Sante, born in Verviers, Belgium, lived in New York City for 30 years, and now lives locally. She is the author of Low Life: Lures and Snares of Old New York, Evidence, The Factory of Facts, Kill All Your Darlings, Folk Photography, The Other Paris, Maybe the People Would Be the Times, and Nineteen Reservoirs, and editor and translator of Novels in Three Lines. Her memoir, I Heard Her Call My Name will be published by Penguin in February. Her awards include a Whiting Writers Award, an Award in Literature from the American Academy of Arts and Letters, a Grammy (for album notes), an Infinity Award from the International Center of Photography, and Guggenheim and Cullman fellowships. She taught in Columbia University’s MFA writing programs and recently retired after 24 years teaching writing and the history of photography at Bard College.

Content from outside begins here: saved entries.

/-! Fields of a list, from what stands at their offset. -/

theorem u8_of_drop {t rest : List Byte} {off : Nat} (h : t.drop off = rest) (i : Nat) : u8 t (off + i) = u8 rest i := by
  simp [u8, ← h, List.getD_eq_getElem?_getD]

theorem uN_of_drop {t rest : List Byte} {off : Nat} (h : t.drop off = rest) (n i : Nat) : uN n t (off + i) = uN n rest i := by
  rw [uN, uN, ← h, List.drop_drop]

theorem uN_leBytes_append (n v : Nat) (rest : List Byte) : uN n (leBytes n v ++ rest) 0 = v % 256 ^ n := by
  rw [uN, List.drop_zero, List.take_left' (leBytes_length n v), map_mod_256_of_bytes (fun _ => lt_of_mem_leBytes), leNat_leBytes]

/-! Packed symbols. -/

theorem mod_div_mod_two_pow {a w m : Nat} (h : a + w ≤ m) (v : Nat) : v % 2 ^ m / 2 ^ a % 2 ^ w = v / 2 ^ a % 2 ^ w := by
  obtain ⟨k, rfl⟩ : ∃ k, m = a + k := ⟨m - a, by omega⟩
  rw [Nat.pow_add, Nat.mod_mul_right_div_self, Nat.mod_mod_of_dvd _ (Nat.pow_dvd_pow 2 (by omega))]

theorem packNum_lt (w : Nat) (xs : List Nat) : packNum w xs < 2 ^ (xs.length * w) := by
  induction xs with
  | nil => simp [packNum]
  | cons x xs ih =>
    have hlow : x % 2 ^ w < 2 ^ w := Nat.mod_lt _ (Nat.two_pow_pos w)
    calc x % 2 ^ w + 2 ^ w * packNum w xs < 2 ^ w * (packNum w xs + 1) := by rw [Nat.mul_add]; omega
      _ ≤ 2 ^ w * 2 ^ (xs.length * w) := Nat.mul_le_mul_left _ ih
      _ = 2 ^ ((xs.length + 1) * w) := by rw [← Nat.pow_add, Nat.add_mul, Nat.one_mul, Nat.add_comm]

/-- Symbol `k` of a packed number stands `k × w` bits from its low end. -/
theorem packNum_div_mod {w k : Nat} {xs : List Nat} (hxs : ∀ x ∈ xs, x < 2 ^ w) : packNum w xs / 2 ^ (k * w) % 2 ^ w = xs.getD k 0 := by
  induction xs generalizing k with
  | nil => simp [packNum]
  | cons x xs ih =>
    obtain ⟨hx, hxs⟩ := List.forall_mem_cons.1 hxs
    rw [packNum, Nat.mod_eq_of_lt hx]
    cases k with
    | zero => simp [Nat.mod_eq_of_lt hx]
    | succ k =>
      have hhigh : (x + 2 ^ w * packNum w xs) / 2 ^ w = packNum w xs := by
        rw [Nat.add_mul_div_left _ _ (Nat.two_pow_pos w), Nat.div_eq_of_lt hx, Nat.zero_add]
      rw [Nat.succ_mul, Nat.add_comm (k * w), Nat.pow_add, ← Nat.div_div_eq_div_mul, hhigh, ih hxs, List.getD_cons_succ]

/-- A reader of `n` symbols of `w` bits looks at the low `n × w` bits only. -/
theorem unpackSyms_congr {w n : Nat} {bs bs' : List Byte} (h : leNat bs % 2 ^ (n * w) = leNat bs' % 2 ^ (n * w)) :
    unpackSyms w n bs = unpackSyms w n bs' := by
  refine List.map_congr_left fun i hi => ?_
  have hfit : i * w + w ≤ n * w := by
    rw [← Nat.succ_mul]; exact Nat.mul_le_mul_right w (List.mem_range.1 hi)
  rw [← mod_div_mod_two_pow hfit, h, mod_div_mod_two_pow hfit]

theorem unpackSyms_of_leNat {w : Nat} {xs : List Nat} {bs : List Byte} (hxs : ∀ x ∈ xs, x < 2 ^ w) (h : leNat bs = packNum w xs) :
    unpackSyms w xs.length bs = xs := by
  refine List.ext_getElem (by simp [unpackSyms]) fun k _ hk => ?_
  simp only [unpackSyms, List.getElem_map, List.getElem_range, h, packNum_div_mod hxs, List.getD_eq_getElem?_getD,
    List.getElem?_eq_getElem hk, Option.getD_some]

theorem packSyms_length (w : Nat) (xs : List Nat) : (packSyms w xs).length = (xs.length * w + 7) / 8 := leBytes_length _ _

theorem leNat_packSyms (w : Nat) (xs : List Nat) : leNat (packSyms w xs) = packNum w xs := by
  have hfit : 2 ^ (xs.length * w) ≤ 256 ^ ceilDiv (xs.length * w) 8 := by
    rw [show 256 = 2 ^ 8 from rfl, ← Nat.pow_mul]
    exact Nat.pow_le_pow_right (by decide) (by unfold ceilDiv; omega)
  rw [packSyms, leNat_leBytes, Nat.mod_eq_of_lt (Nat.lt_of_lt_of_le (packNum_lt w xs) hfit)]

theorem unpackSyms_packSyms {w : Nat} {xs : List Nat} (hxs : ∀ x ∈ xs, x < 2 ^ w) : unpackSyms w xs.length (packSyms w xs) = xs :=
  unpackSyms_of_leNat hxs (leNat_packSyms w xs)

theorem u8_packSyms {w i : Nat} {xs : List Nat} (h : 8 * i < xs.length * w) : u8 (packSyms w xs) i = packNum w xs / 2 ^ (8 * i) % 2 ^ 8 := by
  have hbyte : u8 (packSyms w xs) i = packNum w xs / 256 ^ i % 256 := u8_leBytes (by unfold ceilDiv; omega) _
  exact hbyte.trans (congrArg (packNum w xs / · % 256) (Nat.pow_mul 2 8 i).symm)

/-- A symbol whose width divides 8 lies within one byte (R106). -/
theorem bits_packSyms {w k : Nat} {xs : List Nat} (hw : w = 1 ∨ w = 2 ∨ w = 4) (hxs : ∀ x ∈ xs, x < 2 ^ w) (hk : k < xs.length) :
    bits (u8 (packSyms w xs) (k * w / 8)) (k * w % 8 + w - 1) (k * w % 8) = xs.getD k 0 := by
  have hend : k * w + w ≤ xs.length * w := by rw [← Nat.succ_mul]; exact Nat.mul_le_mul_right w hk
  have hbyte : k * w % 8 + w ≤ 8 := by rcases hw with rfl | rfl | rfl <;> omega
  have hsplit : 8 * (k * w / 8) + k * w % 8 = k * w := Nat.div_add_mod ..
  rw [u8_packSyms (by omega), bits, show k * w % 8 + w - 1 + 1 - k * w % 8 = w by omega, mod_div_mod_two_pow hbyte,
    Nat.div_div_eq_div_mul, ← Nat.pow_add, hsplit, packNum_div_mod hxs]

theorem u8_packSyms_last {w : Nat} {xs : List Nat} (h : xs.length * w % 8 ≠ 0) :
    u8 (packSyms w xs) (xs.length * w / 8) < 2 ^ (xs.length * w % 8) := by
  have hlow : packNum w xs < 2 ^ (8 * (xs.length * w / 8)) * 2 ^ (xs.length * w % 8) := by
    rw [← Nat.pow_add, Nat.div_add_mod]; exact packNum_lt w xs
  rw [u8_packSyms (by omega)]
  exact Nat.lt_of_le_of_lt (Nat.mod_le ..) (Nat.div_lt_of_lt_mul hlow)

/-- Bytes are packed symbols of 8 bits (R120). -/
theorem leNat_eq_packNum {bs : List Byte} (h : ∀ b ∈ bs, b < 256) : leNat bs = packNum 8 bs := by
  induction bs with
  | nil => rfl
  | cons b bs ih =>
    obtain ⟨hb, hbs⟩ := List.forall_mem_cons.1 h
    calc leNat (b :: bs) = b + 256 * packNum 8 bs := congrArg (b + 256 * ·) (ih hbs)
      _ = b % 2 ^ 8 + 256 * packNum 8 bs := congrArg (· + 256 * packNum 8 bs) (Nat.mod_eq_of_lt hb).symm

/-! The CRC fits its field. -/

theorem crc32cBit_lt {c : Nat} (h : c < 2 ^ 32) : crc32cBit c < 2 ^ 32 := by
  have hhalf : c / 2 < 2 ^ 32 := by omega
  unfold crc32cBit
  split
  · exact Nat.xor_lt_two_pow hhalf (by decide)
  · exact hhalf

theorem crc32cByte_lt {c b : Nat} (hc : c < 2 ^ 32) (hb : b < 256) : crc32cByte c b < 2 ^ 32 := by
  have hx : c ^^^ b < 2 ^ 32 := Nat.xor_lt_two_pow hc (by omega)
  unfold crc32cByte
  iterate 8 apply crc32cBit_lt
  exact hx

theorem foldl_crc32cByte_lt {bs : List Byte} (h : ∀ b ∈ bs, b < 256) {c : Nat} (hc : c < 2 ^ 32) : bs.foldl crc32cByte c < 2 ^ 32 := by
  induction bs generalizing c with
  | nil => exact hc
  | cons b bs ih =>
    obtain ⟨hb, hbs⟩ := List.forall_mem_cons.1 h
    exact ih hbs (crc32cByte_lt hc hb)

theorem crc32c_lt {bs : List Byte} (h : ∀ b ∈ bs, b < 256) : crc32c bs < 2 ^ 32 :=
  Nat.xor_lt_two_pow (foldl_crc32cByte_lt h (by decide)) (by decide)

end Sys2Proof.Machine

open Sys2Proof Sys2Proof.Machine

/-- Settles O56: the symbols of a group are the digits of one number, and no digit crosses a byte. -/
theorem packedDropsKeepTheirPlaces : Obligations.PackedDropsKeepTheirPlaces := by
  unfold Obligations.PackedDropsKeepTheirPlaces
  intro w xs hw hxs
  exact ⟨packSyms_length w xs, fun k hk => bits_packSyms hw hxs hk, u8_packSyms_last, unpackSyms_packSyms hxs,
    fun _ _ h => unpackSyms_congr h⟩

/-- Settles O60: the three check values, each by running its CRC over the nine bytes. -/
theorem crcsHaveTheirCheckValues : Obligations.CrcsHaveTheirCheckValues := by
  unfold Obligations.CrcsHaveTheirCheckValues
  exact ⟨by decide +kernel, by decide +kernel, by decide +kernel⟩

end

section
/-! Service blocks (R103, R107, R108, R120, R122, R124): a stored CRC, a literal token and the literal block. -/
namespace Sys2Proof.Machine

/-- A list of bytes followed by its CRC-32C passes the test of its CRC (R103, R114). -/
theorem crcGood_append_crc {body : List Byte} (h : ∀ b ∈ body, b < 256) : crcGood (body ++ leBytes 4 (crc32c body)) = true := by
  have hlen : (body ++ leBytes 4 (crc32c body)).length - 4 = body.length := by simp
  have hstored : u32 (body ++ leBytes 4 (crc32c body)) body.length = crc32c body := by
    have hread := uN_of_drop (List.drop_left (l₁ := body) (l₂ := leBytes 4 (crc32c body))) 4 0
    have hfield := uN_leBytes_append 4 (crc32c body) []
    rw [List.append_nil, Nat.mod_eq_of_lt (show crc32c body < 256 ^ 4 from crc32c_lt h)] at hfield
    exact hread.trans hfield
  rw [crcGood, hlen, List.take_left, hstored, beq_self_eq_true]

/-! A literal token (R107, R108). -/

theorem litToken_length (n : Nat) : (litToken n).length = if n ≤ 30 then 1 else if n ≤ 286 then 2 else 3 := by
  unfold litToken
  repeat' split
  all_goals rfl

theorem litToken_length_pos (n : Nat) : 1 ≤ (litToken n).length := by
  rw [litToken_length]; repeat' split
  all_goals decide

theorem litToken_length_le (n : Nat) : (litToken n).length ≤ 3 := by
  rw [litToken_length]; repeat' split
  all_goals decide

theorem lt_of_mem_litToken {n b : Nat} (hb : b ∈ litToken n) : b < 256 := by
  unfold litToken at hb
  split at hb
  · obtain rfl := List.mem_singleton.1 hb
    omega
  · split at hb
    · rcases List.mem_cons.1 hb with rfl | hb
      · decide
      · obtain rfl := List.mem_singleton.1 hb
        omega
    · rcases List.mem_cons.1 hb with rfl | hb
      · decide
      · exact lt_of_mem_leBytes hb

section
variable {t rest : List Byte} {off n : Nat} (h : t.drop off = litToken n ++ rest) (hpos : 0 < n) (hmax : n ≤ 65822)
include h hpos

/-- The first byte of a literal token: KIND 0 and the length field. -/
theorem u8_litToken : u8 t off = if n ≤ 30 then n - 1 else if n ≤ 286 then 30 else 31 := by
  rw [← Nat.add_zero off, u8_of_drop h]
  unfold litToken
  split
  · exact Nat.mod_eq_of_lt (show n - 1 < 256 by omega)
  · split <;> rfl

theorem kind_litToken : u8 t off / 32 = 0 := by
  rw [u8_litToken h hpos]
  repeat' split
  all_goals omega

theorem extraLen_litToken : 1 + extraLen (u8 t off % 32) = (litToken n).length := by
  rw [u8_litToken h hpos, litToken_length]
  split
  · rw [extraLen, if_neg (by omega), if_neg (by omega)]
  · split <;> rfl

include hmax in
theorem tokCount_litToken : tokCount t off = n := by
  have hfirst := u8_litToken h hpos
  have hrest (i : Nat) : u8 t (off + i) = u8 (litToken n ++ rest) i := u8_of_drop h i
  have hwide : u16 t (off + 1) = uN 2 ((litToken n ++ rest).drop 1) 0 := uN_of_drop h 2 1
  unfold tokCount
  dsimp only
  by_cases h30 : n ≤ 30
  · rw [if_pos h30] at hfirst
    rw [hfirst, if_neg (by omega), if_neg (by omega)]
    omega
  · by_cases h286 : n ≤ 286
    · have hextra : u8 t (off + 1) = n - 31 := by
        rw [hrest, litToken, if_neg h30, if_pos h286]
        exact Nat.mod_eq_of_lt (show n - 31 < 256 by omega)
      rw [if_neg h30, if_pos h286] at hfirst
      rw [hfirst, hextra, if_pos rfl]
      omega
    · have hextra : u16 t (off + 1) = n - 287 := by
        rw [hwide, litToken, if_neg h30, if_neg h286]
        exact (uN_leBytes_append 2 (n - 287) rest).trans (Nat.mod_eq_of_lt (by omega))
      rw [if_neg h30, if_neg h286] at hfirst
      rw [hfirst, hextra, if_neg (by decide), if_pos rfl]
      omega
end

/-- Decoding a literal of bytes that completes a block puts the bytes onto the history. -/
theorem decodeTokens_literal {t input rest : List Byte} {off : Nat} (h : t.drop off = litToken input.length ++ (input ++ rest))
    (hne : input ≠ []) (hmax : input.length ≤ 65822) (hbytes : ∀ b ∈ input, b < 256) {limit : Nat}
    (hlimit : off + (litToken input.length).length + input.length ≤ limit) (win cost : Nat) (up : Bool) (w : List Nat) :
    decodeTokens 8 win limit up t (input.length + 1) input.length off cost w =
      .ok (input.reverse ++ w) (off + (litToken input.length).length + input.length) (cost + ceilDiv input.length 16) := by
  have hpos : 0 < input.length := List.length_pos_iff.2 hne
  obtain ⟨m, hm⟩ : ∃ m, input.length = m + 1 := ⟨input.length - 1, by omega⟩
  have htok := litToken_length_pos input.length
  have hkind := kind_litToken h hpos
  have hcount := tokCount_litToken h hpos hmax
  have hextra := extraLen_litToken h hpos
  have hoperand : off + 1 + extraLen (u8 t off % 32) = off + (litToken input.length).length := by omega
  have hbits : ceilDiv (input.length * 8) 8 = input.length := by unfold ceilDiv; omega
  have hfault : tokenFault 8 win limit up t off = none := by
    have hfirst : ¬ limit ≤ off := by omega
    have hlength : ¬ limit < off + (litToken input.length).length := by omega
    simp [tokenFault, hkind, hcount, hoperand, operandLen, hbits, hfirst, hlength, Nat.not_lt.2 hlimit]
  have hsyms : (t.drop (off + (litToken input.length).length)).take input.length = input := by
    rw [← List.drop_drop, h, List.drop_left, List.take_left]
  have hout : tokenOut 8 0 input.length (off + (litToken input.length).length) t w = input.reverse ++ w := by
    simp only [tokenOut, hbits, hsyms, if_true, pushDrops, unpackSyms_of_leNat (w := 8) hbytes (leNat_eq_packNum hbytes)]
  rw [decodeTokens, if_neg (by omega), hfault]
  simp only [hkind, hcount, hoperand, Nat.lt_irrefl, if_false, Nat.sub_self, hout, operandLen, if_true, hbits, tokenCost]
  rw [hm]
  rfl

/-! The literal block (R120, R124). -/

/-- The bytes of the literal block that its CRC covers. -/
def literalBody (cont : Bool) (input : List Byte) : List Byte :=
  [0x5A, 0x31 + 64 * b2n cont, (input.length - 1) % 256, (input.length - 1) / 256 % 256, 0, 0, 0, 0] ++
    (litToken input.length ++ (input ++ [0xFF]))

theorem literalBlock_eq (cont : Bool) (input : List Byte) :
    literalBlock cont input = literalBody cont input ++ leBytes 4 (crc32c (literalBody cont input)) := by
  have hbody : [0x5A, 0x31 + 64 * b2n cont] ++ leBytes 2 (input.length - 1) ++ zeros 4 ++ litToken input.length ++ input ++ [0xFF]
      = literalBody cont input := by
    simp [literalBody, leBytes, zeros, List.replicate]
  rw [literalBlock, hbody]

This event is presented by “Prosendale,” launched on March 9 of this year, at Rosendale Theatre with the first in a series of literary programs, “Memoir readings by local authors for Women’s History Month.” This, the second event will take place, 2 p.m. Saturday, June 24, at the Rosendale Theatre, 408 Main St., Rosendale to celebrate Pride Month. Considering the recent increase in attention to transgender issues, unfortunately with an explosion of anti-trans legislation in some areas of the country and as an increase in violence against trans individuals, the producer of the “Prosendale” series decided that a thoughtful and sensitive program about transgender issues could offer the public a deeper understanding of these issues with hopefully, an increase in compassion and a decrease in fear and prejudice. It was with this goal in mind that Joyce Sprafkin, Ph.D., a retired clinical psychologist and Associate Professor of Psychiatry from Stony Brook Medical School, invited Lucy Sante to be honored as the sole author to be featured at this “Prosendale” event for Pride Month.

Sante will read an excerpt from, “On Becoming Lucy Sante,” which was published in January 2022 in Vanity Fair. There will then be a conversation between her and Professor Jason S. Wrench, the current editor of the Journal of Intercultural Communication Research for the World Communication Association and professor in the Department of Communication at SUNY New Paltz.

“I’m deeply disturbed by legislative backlash I’m seeing against the trans community in our country today,” said Wrench. “Hearing Lucy’s story breaks down these walls of misunderstanding and fear.”

This event, sponsored by The Golden Notebook in Woodstock, will be selling copies of Sante's most recent book, Nineteen Reservoirs.